# About this exercise:
Go over the lines below, and when one contains the word "port", copy it.
☆ ☆ ☆ ☆
/-- STEER (R252). -/
def steerNode (m : BitVec 6) (x : NodeIn) : List Fire :=
  match x.head 0 with
  | none => []
  | some a =>
    let stop := decide (1 ≤ a.dim)
    if m.getLsbD 1 then
      let out := if x.st.pos = m.toNat / 4 % 8 then 1 else 0
      [Fire.simple [0] [(out, a)] { x.st with pos := if stop then 0 else x.st.pos + 1 }]
    else
      let go (b p : Bool) (pops : List Nat) : List Fire :=
        [Fire.simple pops [(if b then 1 else 0, a.under p)]
          { x.st with open_ := if m.getLsbD 0 && !stop then some (b, p) else none }]
      match x.st.open_ with
      | some (b, p) => go b p [0]
      | none =>
        match x.head 3 with
        | none => []
        | some c => go (c.payload.getLsbD 0) c.poison [0, 3]

/-- JOIN (R253): `turn` names the port whose unit comes next, `open_` the port of a unit begun. -/
def joinNode (m : BitVec 6) (x : NodeIn) : List Fire :=
  let b := x.st.joinsB (m.getLsbD 0) x.head
  let q := if b then 1 else 0
  match x.head q with
  | none => []
  | some t =>
    let stop := decide (m.toNat / 2 % 8 ≤ t.dim)
    [Fire.simple [q] (both t)
      { x.st with open_ := if stop then none else some (b, false), turn := if stop then !b else x.st.turn }]

/-- MUX (R254). -/
def muxNode (m : BitVec 6) (x : NodeIn) : List Fire :=
  let go (b p : Bool) (ctl : List Nat) : List Fire :=
    let q := if b then 1 else 0
    match x.head q with
    | none => []
    | some t =>
      [Fire.simple (q :: ctl) (both (t.under p))
        { x.st with open_ := if m.getLsbD 0 && decide (t.dim = 0) then some (b, p) else none }]
  match x.st.open_ with
  | some (b, p) => go b p []
  | none =>
    match x.head 3 with
    | none => []
    | some c => go (c.payload.getLsbD 0) c.poison [3]

/-- RECIRC (R255, R441): the loop-back first, else an admission tested with the count before port c's token. (log 22: DEDUCED.) -/
def recircNode (x : NodeIn) : List Fire :=
  let c := (x.head 2).isSome
  let back : Int := if c then 1 else 0
  let cs : List Nat := if c then [2] else []
  let alone := if c then [Fire.simple [2] [] { x.st with count := x.st.count - 1 }] else []
  match x.head 1 with
  | some b => Fire.simple (1 :: cs) (both b) { x.st with count := x.st.count - back } :: alone
  | none =>
    match x.head 0 with
    | some a =>
      if x.st.count < ((x.ext 0).toNat : Int) then
        Fire.simple (0 :: cs) (both a) { x.st with count := x.st.count + 1 - back } :: alone
      else alone
    | none => alone

/-- A node that sends each token of port a changed (R256). -/
def passNode (f : Token → Token) (x : NodeIn) : List Fire :=
  match x.head 0 with
  | none => []
  | some a => [Fire.simple [0] (both (f a)) x.st]

/-- CONST (R256). -/
def constNode (x : NodeIn) : List Fire :=
  passNode (fun a => ⟨a.poison, a.tag, a.dim, .data, 0xFF, (x.ext 1) ++ (x.ext 0), 0⟩) x

/-- EOSX (R257). -/
def eosxNode (m : BitVec 6) (x : NodeIn) : List Fire :=
  match x.head 0 with
  | none => []
  | some a =>
    let e := endToken (if m.getLsbD 3 then .endStream else .endTile) a.tag false
    [⟨[0], [(0, a)], [0], if m.toNat % 8 ≤ a.dim then [both e] else [], x.st, none, none⟩]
☆ ☆ ☆ ☆
# Answer:
/-- JOIN (R253): `turn` names the port whose unit comes next, `open_` the port of a unit begun. -/
/-- RECIRC (R255, R441): the loop-back first, else an admission tested with the count before port c's token. (log 22: DEDUCED.) -/
/-- A node that sends each token of port a changed (R256). -/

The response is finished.